Surveys consistently show that employees are enthusiastic about AI. Training completion rates are high. Stated intentions to use AI tools are strong. And yet actual sustained usage — the daily integration of AI into work practice — remains low across most organizations. The gap is not explained by lack of awareness, lack of training, or lack of access. It is explained by the same behavioral dynamics that account for why people join gyms in January and stop going in February: habit formation is hard, environmental cues matter more than motivation, and defaults are more powerful than intentions.
Organizations that close the intention-action gap do so not through more training or communication but through environmental design — embedding AI into existing workflows, changing defaults, creating social norms around usage, and removing the small frictions that accumulate into abandonment.
Orthodox Change Management Was Not Built for This
The fundamental mismatch is structural. Orthodox change management — Kotter, Prosci ADKAR, Lewin — was built for planned, episodic change with known end-states. There is a current state, a future state, and a managed transition between them.
AI has no future state. There is no go-live date after which the change is “done.” The models improve continuously. New capabilities emerge monthly. Use cases that were impossible last quarter are routine this quarter. An adoption methodology built for episodic change cannot address continuous change without becoming an endless, exhausting project that the organization eventually abandons.
Adaptive Adoption was designed for this reality — replacing linear project plans with diagnostic systems, replacing compliance-driven governance with behavioral governance, and replacing training-centric adoption with trust-building and environmental design.

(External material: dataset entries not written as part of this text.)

-- ==== Sys2Proof/Syntax.lean ====
section
/-! DEFINITION. The 15 instructions of spec/30_encoding.md R55, one constructor per row of
spec/opcode_table.json. A register operand is the WHOLE operand byte (R52): 0 to 7 name R0 to R7, and a
byte above 7 is an instruction that decodes, is traced and then raises `InvalidRegister` (R54, R69),
so it is syntax too; WellFormed.lean says which terms are legal. -/

namespace Sys2Proof

/-- An instruction with its operand bytes, first operand byte first (R51, R59). -/
inductive Instr where
  /-- HLT, format N (R81). -/
  | hlt
  /-- RET, format N (R88). -/
  | ret
  /-- PUSH ra, format R (R84). -/
  | push (ra : Byte)
  /-- POP ra, format R (R85). -/
  | pop (ra : Byte)
  /-- PRN ra, format R (R80). -/
  | prn (ra : Byte)
  /-- CALL ra, format R (R87). -/
  | call (ra : Byte)
  /-- JMP ra, format R (R89). -/
  | jmp (ra : Byte)
  /-- JEQ ra, format R (R90). -/
  | jeq (ra : Byte)
  /-- JNE ra, format R (R91). -/
  | jne (ra : Byte)
  /-- LDI ra, imm8, format RI (R79). -/
  | ldi (ra imm8 : Byte)
  /-- ADD ra, rb, format RR (R74). -/
  | add (ra rb : Byte)
  /-- SUB ra, rb, format RR (R75). -/
  | sub (ra rb : Byte)
  /-- MUL ra, rb, format RR (R76). -/
  | mul (ra rb : Byte)
  /-- DIV ra, rb, format RR (R77). -/
  | div (ra rb : Byte)
  /-- CMP ra, rb, format RR (R78). -/
  | cmp (ra rb : Byte)
deriving DecidableEq, Repr

/-- What the opcode byte alone selects: the handler or the ALU operation (R55, R64). -/
inductive Opcode where
  | hlt | ret | push | pop | prn | call | jmp | jeq | jne | ldi
  | add | sub | mul | div | cmp
deriving DecidableEq, Repr

/-- Why a byte string does not begin with an instruction, by name. -/
inductive DecodeError where
  /-- No opcode byte: the fetch address is out of range (R62). -/
  | opcodeMissing
  /-- Bit 5 clear and not one of the ten Dispatch Table bytes (R56). -/
  | unsupportedOpcode
  /-- Bit 5 set and not one of the five ALU bytes (R56). -/
  | unsupportedALUOperation
  /-- An operand byte the length requires is missing: its address is out of range (R65). -/
  | operandMissing
deriving DecidableEq, Repr

end Sys2Proof
end

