-- ==== Sys2Proof/Safety.lean ====
section
/-! DEFINITION. What holds of every state a run can reach, and the vocabulary claims use to say what an
instruction leaves alone. -/

namespace Sys2Proof.Machine

/-- FL holds no flag or exactly one, and its bits 7:3 are 0 (spec/10_state.md R24, R25, R26). -/
def flLegal (fl : Byte) : Prop := fl = 0 ∨ fl = 1 ∨ fl = 2 ∨ fl = 4

/-- The invariant of the machine. -/
structure Inv (s : State) : Prop where
  /-- The memory is in its one canonical form, inside the 256 bytes (R34). -/
  mem_wf : s.mem.wf = true
  /-- PC takes only the values 0 to 256 (R18). -/
  pc_le : s.pc.toNat ≤ 256
  /-- FL is legal (R24, R25). -/
  fl_legal : flLegal s.fl
  /-- Every byte sent on `out` belongs to an instruction that was traced (R30, R31). -/
  out_le_trace : s.out.length ≤ s.trace.length

/-- The operand byte that names R`a` (R52). -/
def regByte (a : Fin 8) : Byte := BitVec.ofNat 8 a.val

/-- The table of spec/10_state.md R14: the register operands an instruction reads. -/
def registersRead : Instr → List Byte
  | .ldi _ _ => []
  | .prn ra => [ra]
  | .hlt => []
  | .push ra => [ra]
  | .pop _ => []
  | .call ra => [ra]
  | .ret => []
  | .jmp ra => [ra]
  | .jeq ra => [ra]
  | .jne ra => [ra]
  | .add ra rb => [ra, rb]
  | .sub ra rb => [ra, rb]
  | .mul ra rb => [ra, rb]
  | .div ra rb => [ra, rb]
  | .cmp ra rb => [ra, rb]

/-- The table of spec/10_state.md R14: the register operands an instruction writes. -/
def registersWritten : Instr → List Byte
  | .ldi ra _ => [ra]
  | .prn _ => []
  | .hlt => []
  | .push _ => []
  | .pop ra => [ra]
  | .call _ => []
  | .ret => []
  | .jmp _ => []
  | .jeq _ => []
  | .jne _ => []
  | .add ra _ => [ra]
  | .sub ra _ => [ra]
  | .mul ra _ => [ra]
  | .div ra _ => [ra]
  | .cmp _ _ => []

/-- The value of the register a byte names, 0 for a byte that names none. -/
def operandValue (s : State) (b : Byte) : Nat :=
  if h : b.toNat < 8 then (getReg s ⟨b.toNat, h⟩).toNat else 0

/-- Point 5 of spec/40_cycle.md R69, with the conditions of spec/60_exceptions.md R92: the fault of an
instruction whose register operands are all registers, if any. -/
def ownFault (i : Instr) (s : State) : Option FaultReason :=
  match i with
  | .hlt => none
  | .ret => if s.sp = 0xFF then some .outOfBoundsAccess else none
  | .push _ => if s.sp = 0x00 then some .outOfBoundsAccess else none
  | .pop _ => if s.sp = 0xFF then some .outOfBoundsAccess else none
  | .prn _ => none
  | .call _ => if 255 < s.pc.toNat + 2 ∨ s.sp = 0x00 then some .outOfBoundsAccess else none
  | .jmp _ => none
  | .jeq _ => none
  | .jne _ => none
  | .ldi _ _ => none
  | .add _ _ => none
  | .sub _ _ => none
  | .mul _ _ => none
  | .div _ rb => if operandValue s rb = 0 then some .divisionByZero else none
  | .cmp _ _ => none

/-- Points 4 and 5 of R69: the fault a decoded instruction raises, if any; the register operands come
first. -/
def executionFault (i : Instr) (s : State) : Option FaultReason :=
  if wellFormed i then ownFault i s else some .invalidRegister

/-- Where PC stands in `t` after an instruction that did not fault, executed in `s` (R66, R86): past a
straight-line instruction by its length, at the target of a transfer, past an untaken branch by 2. Past
HLT by 1 is the spec's decision D13 (R81), not R66's. -/
def PcAfter (i : Instr) (s t : State) : Prop :=
  match i with
  | .call ra => t.pc.toNat = operandValue s ra
  | .jmp ra => t.pc.toNat = operandValue s ra
  | .ret => t.pc.toNat = (memGet s.mem s.sp.toNat).toNat
  | .jeq ra => if s.fl.getLsbD 0 then t.pc.toNat = operandValue s ra else t.pc = s.pc + 2
  | .jne ra => if s.fl.getLsbD 0 then t.pc = s.pc + 2 else t.pc.toNat = operandValue s ra
  | i => t.pc = s.pc + BitVec.ofNat 9 (encode i).length

/-- Every byte of memory reads the same. -/
def SameMemory (s t : State) : Prop := ∀ a : Nat, memGet t.mem a = memGet s.mem a

/-- Every byte of memory but the one at `addr` reads the same. -/
def SameMemoryBut (addr : Nat) (s t : State) : Prop :=
  ∀ a : Nat, a ≠ addr → memGet t.mem a = memGet s.mem a

/-- R0 to R7 hold the same values. -/
def SameRegs (s t : State) : Prop := ∀ j : Fin 8, getReg t j = getReg s j

/-- R0 to R7 but R`a` hold the same values. -/
def SameRegsBut (a : Fin 8) (s t : State) : Prop := ∀ j : Fin 8, j ≠ a → getReg t j = getReg s j

/-- The trace stream and the latches: no instruction's own effect reaches them (R28, R68). -/
def SameTrace (s t : State) : Prop := t.trace = s.trace ∧ t.latches = s.latches

/-- The architectural state and the `out` stream are the same: what a fault leaves (R96). -/
structure SameArch (s t : State) : Prop where
  regs : t.regs = s.regs
  pc : t.pc = s.pc
  sp : t.sp = s.sp
  fl : t.fl = s.fl
  mem : t.mem = s.mem
  out : t.out = s.out

end Sys2Proof.Machine
end

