-- ==== Sys2Proof/Laws/Decode.lean ====
section
/-! SUPPORT. What the selection of an opcode and the reading of its operand bytes can answer. -/

namespace Sys2Proof.Laws

/-- The byte of an opcode selects it (R55). -/
theorem selectOpcode_opcodeByte (o : Opcode) : selectOpcode (opcodeByte o) = .ok o := by
  cases o <;> rfl

/-- A found opcode has the byte that was looked for. -/
theorem findOpcode_some {table : List Opcode} {ir : Byte} {o : Opcode}
    (h : findOpcode table ir = some o) : opcodeByte o = ir := by
  unfold findOpcode at h
  simpa using List.find?_some h

/-- Only the byte of an opcode selects it (R50). -/
theorem selectOpcode_ok {ir : Byte} {o : Opcode} (h : selectOpcode ir = .ok o) :
    ir = opcodeByte o := by
  unfold selectOpcode at h
  split at h <;> split at h <;> cases h
  all_goals
    next e => exact (findOpcode_some e).symm

/-- An opcode byte is rejected by bit 5, under one of two names (R56). -/
theorem selectOpcode_error {ir : Byte} {e : DecodeError} (h : selectOpcode ir = .error e) :
    (aluBit ir = true ∧ e = .unsupportedALUOperation) ∨
      (aluBit ir = false ∧ e = .unsupportedOpcode) := by
  unfold selectOpcode at h
  cases hb : aluBit ir
  · rw [hb, if_neg (by decide)] at h
    split at h <;> cases h
    exact .inr ⟨rfl, rfl⟩
  · rw [hb, if_pos rfl] at h
    split at h <;> cases h
    exact .inl ⟨rfl, rfl⟩

theorem decodeOne_error {mk : Byte → Instr} {rest : List Byte} {e : DecodeError}
    (h : decodeOne mk rest = .error e) : e = .operandMissing := by
  unfold decodeOne at h; split at h <;> cases h; rfl

theorem decodeTwo_error {mk : Byte → Byte → Instr} {rest : List Byte} {e : DecodeError}
    (h : decodeTwo mk rest = .error e) : e = .operandMissing := by
  unfold decodeTwo at h; split at h <;> cases h <;> rfl

/-- The only way an accepted opcode is not an instruction: an operand byte is missing (R65). -/
theorem decodeOperands_error {o : Opcode} {rest : List Byte} {e : DecodeError}
    (h : decodeOperands o rest = .error e) : e = .operandMissing := by
  cases o <;> simp only [decodeOperands] at h
  all_goals first
    | exact decodeOne_error h
    | exact decodeTwo_error h
    | cases h

/-- The decoder on a byte that is an opcode. -/
theorem decode_opcodeByte (o : Opcode) (rest : List Byte) :
    decode (opcodeByte o :: rest) = decodeOperands o rest := by
  simp only [decode, selectOpcode_opcodeByte]

end Sys2Proof.Laws
end

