/-! ## Stack -/

theorem toNat_sub_one {b : Byte} (h : b ≠ 0) : (b - 1).toNat = b.toNat - 1 :=
  Nat.eq_sub_of_add_eq (toNat_sub_one_add_one h)

theorem sameMemoryBut_of_memSet {s t : State} {a : Nat} {v : Byte} (hwf : s.mem.wf = true)
    (h : t.mem = memSet s.mem a v) : SameMemoryBut a s t := by
  intro x hx
  rw [h, memGet_memSet hwf, if_neg hx]

/-- Settles O33: one byte is written, at the decremented SP. -/
theorem pushResult : Obligations.PushResult := by
  refine fun a s hwf => ⟨fun hsp => ?_, fun hsp => (exec_push a s).trans (if_pos hsp)⟩
  rw [← toNat_sub_one hsp]
  exact ⟨_, exec_of_completes (.push a s hsp), rfl, memGet_memSet_same hwf _ _,
    sameMemoryBut_of_memSet hwf rfl, fun _ => rfl, rfl, rfl, rfl, rfl, rfl, rfl⟩

/-- Settles O34: the byte at SP goes to the register. -/
theorem popResult : Obligations.PopResult := fun a s =>
  ⟨fun hsp => ⟨_, exec_of_completes (.pop a s hsp), getReg_advance_setReg_same _ _ _ _,
    toNat_add_one hsp, sameRegsBut_advance_setReg 2 a _ (setSp (s.sp + 1) s), rfl, rfl, rfl,
    fun _ => rfl, rfl, rfl, rfl⟩, fun hsp => (exec_pop a s).trans (if_pos hsp)⟩

/-! ## Control transfer -/

/-- Settles O37: the return address is the byte written at the decremented SP. -/
theorem callResult : Obligations.CallResult := by
  refine fun a s hwf => ⟨fun ⟨hpc, hsp⟩ => ?_, fun hfault => (exec_call a s).trans (if_pos hfault)⟩
  have hcall : Completes (.call (regByte a)) s _ := .call a s (Nat.lt_succ_of_le hpc) hsp
  rw [← toNat_sub_one hsp]
  exact ⟨_, exec_of_completes hcall, zext9_toNat _, rfl, hcall.call_byte hwf,
    sameMemoryBut_of_memSet hwf rfl, fun _ => rfl, rfl, rfl, rfl, rfl, rfl⟩

/-- Settles O38: the byte at SP goes to PC. -/
theorem retResult : Obligations.RetResult := fun s =>
  ⟨fun hsp => ⟨_, exec_of_completes (.ret s hsp), zext9_toNat _, toNat_add_one hsp, fun _ => rfl, rfl,
    rfl, fun _ => rfl, rfl, rfl, rfl⟩, fun hsp => (exec_ret s).trans (if_pos hsp)⟩

/-- Settles O39: the target byte is zero-extended. -/
theorem jmpResult : Obligations.JmpResult := fun a s =>
  ⟨_, exec_jmp a s, zext9_toNat _, fun _ => rfl, rfl, rfl, rfl, fun _ => rfl, rfl, rfl, rfl⟩

/-- JEQ is taken with E set and JNE with E clear; both have the same two ends (R90, R91). -/
theorem exec_branch {i : Instr} {a : Fin 8} (hi : i = .jeq (regByte a) ∨ i = .jne (regByte a))
    (s : State) : exec i s = .next
      (if s.fl.getLsbD 0 = decide (i = .jeq (regByte a)) then setPc (zext9 (getReg s a)) s
        else advance 2 s) := by
  rcases hi with rfl | rfl
  · rw [exec_jeq]; simp [flagE]
  · rw [exec_jne]; simp [flagE]

/-- Settles O40: the two ends of `exec_branch`. -/
theorem branchResult : Obligations.BranchResult := by
  intro a s i hi
  rw [exec_branch hi s]
  by_cases htaken : s.fl.getLsbD 0 = decide (i = .jeq (regByte a))
  · rw [if_pos htaken]
    exact ⟨_, rfl, (if_pos htaken).mpr (zext9_toNat _), fun _ => rfl, rfl, rfl, rfl, fun _ => rfl, rfl,
      rfl, rfl⟩
  · rw [if_neg htaken]
    exact ⟨_, rfl, (if_neg htaken).mpr rfl, fun _ => rfl, rfl, rfl, rfl, fun _ => rfl, rfl, rfl, rfl⟩

/-! ## Two instructions in sequence (spec/95_test_vectors.md S4) -/

theorem pcWord_add_add (p : PcWord) (m n : Nat) :
    p + BitVec.ofNat 9 m + BitVec.ofNat 9 n = p + BitVec.ofNat 9 (m + n) := by
  rw [BitVec.add_assoc, BitVec.ofNat_add]

theorem sub_one_ne_max {b : Byte} (h : b ≠ 0) : b - 1 ≠ 0xFF := by bv_omega

/-- Settles O35: POP reads the byte PUSH wrote, and SP comes back. -/
theorem pushThenPop : Obligations.PushThenPop := by
  refine fun a b s hwf hsp => ⟨_, _, exec_of_completes (.push a s hsp),
    exec_of_completes (.pop b _ (sub_one_ne_max hsp)), ?_, fun j hj => ?_, BitVec.sub_add_cancel _ _,
    pcWord_add_add _ 2 2⟩
  · exact (getReg_advance_setReg_same ..).trans (memGet_memSet_same hwf _ _)
  · exact getReg_setReg_of_ne hj.symm _ _

/-- Settles O41: the byte at SP is the return address (`Completes.call_byte`), wherever the RET stands. -/
theorem callThenRet : Obligations.CallThenRet := by
  intro a s hwf hpc hsp
  have hcall : Completes (.call (regByte a)) s _ := .call a s (Nat.lt_succ_of_le hpc) hsp
  refine ⟨_, exec_of_completes hcall, fun v hvsp hbyte => ?_⟩
  have hv : v.sp = s.sp - 1 := hvsp
  refine ⟨_, exec_of_completes (.ret v (hv ▸ sub_one_ne_max hsp)), BitVec.eq_of_toNat_eq ?_, ?_⟩
  · calc (zext9 (memGet v.mem v.sp.toNat)).toNat
      _ = s.pc.toNat + 2 := by rw [zext9_toNat, hbyte, hcall.call_byte hwf]
      _ = (s.pc + 2).toNat := (toNat_pcWord_add (by omega)).symm
  · change v.sp + 1 = s.sp
    rw [hv, BitVec.sub_add_cancel]

theorem flagE_compareFlags (x y : Byte) : flagE (compareFlags x y) = decide (x = y) := by
  rcases compareFlags_cases x y with ⟨rfl, hf⟩ | ⟨hlt, hf⟩ | ⟨hlt, hf⟩ <;> rw [hf]
  · simp [flagE]
  · rw [decide_eq_false (by rintro rfl; exact hlt.false)]; rfl
  · rw [decide_eq_false (by rintro rfl; exact hlt.false)]; rfl

/-- Settles O42: CMP leaves E as the equality of the two registers. -/
theorem cmpThenBranch : Obligations.CmpThenBranch := by
  intro a b c s
  have hE := flagE_compareFlags (getReg s a) (getReg s b)
  by_cases hab : getReg s a = getReg s b
  · rw [decide_eq_true hab] at hE
    exact ⟨_, _, _, exec_cmp a b s, exec_of_completes (.jeqTaken c _ hE),
      exec_of_completes (.jnePassed c _ hE), (if_pos hab).mpr ⟨zext9_toNat _, pcWord_add_add _ 3 2⟩⟩
  · rw [decide_eq_false hab] at hE
    exact ⟨_, _, _, exec_cmp a b s, exec_of_completes (.jeqPassed c _ hE),
      exec_of_completes (.jneTaken c _ hE), (if_neg hab).mpr ⟨pcWord_add_add _ 3 2, zext9_toNat _⟩⟩

theorem aluSub_aluAdd (x y : Byte) : aluSub (aluAdd x y) y = x := by
  have hsub := aluSub_toNat (aluAdd x y) y
  rw [aluAdd_toNat] at hsub
  have hx := byte_lt x
  exact BitVec.eq_of_toNat_eq (by omega)

/-- Settles O43: SUB reads the sum in R`a` and R`b` unchanged. -/
theorem addThenSub : Obligations.AddThenSub := by
  refine fun a b s hab => ⟨_, _, exec_add a b s, exec_sub a b _, fun j => ?_, pcWord_add_add _ 3 3⟩
  by_cases hj : j = a
  · subst hj
    rw [getReg_advance_setReg_same, getReg_advance_setReg_same, getReg_advance,
      getReg_setReg_of_ne hab, aluSub_aluAdd]
  · rw [getReg_advance, getReg_setReg_of_ne (Ne.symm hj), getReg_advance,
      getReg_setReg_of_ne (Ne.symm hj)]

end Sys2Proof.Proofs
end

section
/-! PROOF. The obligations over the reset state and the ports `status` and `inspect` (spec/10_state.md sections
7, 8; spec/60_exceptions.md section 1). -/

namespace Sys2Proof.Proofs

open Sys2Proof.Machine Sys2Proof.Laws

/-- Settles O45: the fields of the reset state. -/
theorem resetValues : Obligations.ResetValues :=
  ⟨rfl, rfl, rfl, rfl, rfl, by decide, fun _ => rfl⟩

/-- The run status a code stands for; `running` for the codes 7 to 15, which no status has. -/
def statusOfCode (c : BitVec 4) : RunStatus :=
  match c.toNat with
  | 1 => .halted
  | 2 => .faulted .divisionByZero
  | 3 => .faulted .unsupportedOpcode
  | 4 => .faulted .unsupportedALUOperation
  | 5 => .faulted .outOfBoundsAccess
  | 6 => .faulted .invalidRegister
  | _ => .running

theorem statusOfCode_statusCode : Function.LeftInverse statusOfCode statusCode := by
  rintro (_ | _ | r)
  · rfl
  · rfl
  · cases r <;> rfl

theorem statusCode_toNat_le (x : RunStatus) : (statusCode x).toNat ≤ 6 := by
  rcases x with _ | _ | r
  · decide
  · decide
  · cases r <;> decide

/-- Settles O48: a status can be read back from its code. -/
theorem statusCodes : Obligations.StatusCodes :=
  ⟨fun _ _ h => statusOfCode_statusCode.injective h, statusCode_toNat_le, rfl, rfl⟩

theorem inspect_of_running {s : State} (h : s.status = .running) : inspect s = none := by
  simp only [inspect, h]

Frequently Asked Questions
What is the most common reason AI adoption fails?
Trust failure — across one or more of the four RIST dimensions (Relational, Institutional, Self, Task). Organizations typically diagnose the failure as a technology or training problem because trust failures are harder to see and harder to address.
Can better training fix AI adoption problems?
Training addresses awareness and basic capability but does not close the intention-action gap. Sustained adoption requires environmental design — embedding AI into workflows, changing defaults, and building social norms — not more training content.
Why doesn’t traditional change management work for AI?
Traditional change management was designed for planned, episodic transitions with known end-states. AI adoption is continuous and emergent — the technology evolves faster than any project plan. Frameworks designed to “refreeze” an organization after a change are structurally incompatible with a change that never ends.
What is “scared money” in AI leadership?
A concept from Paul Gibbons’s Adaptive Adoption framework, drawn from poker terminology. Scared-money leaders are those whose uncertainty about AI distorts their decision-making — leading to over-governance, under-investment, and delegation of AI strategy to technical functions rather than leading it as a business transformation.
How should organizations approach AI governance differently?
Organizations should replace uniform, friction-heavy governance with calibrated governance that adjusts to the risk profile of each use case. The Five Dials model within Adaptive Adoption provides adjustable parameters that allow light-touch oversight for low-risk experimentation while maintaining rigorous controls for high-risk automated decisions.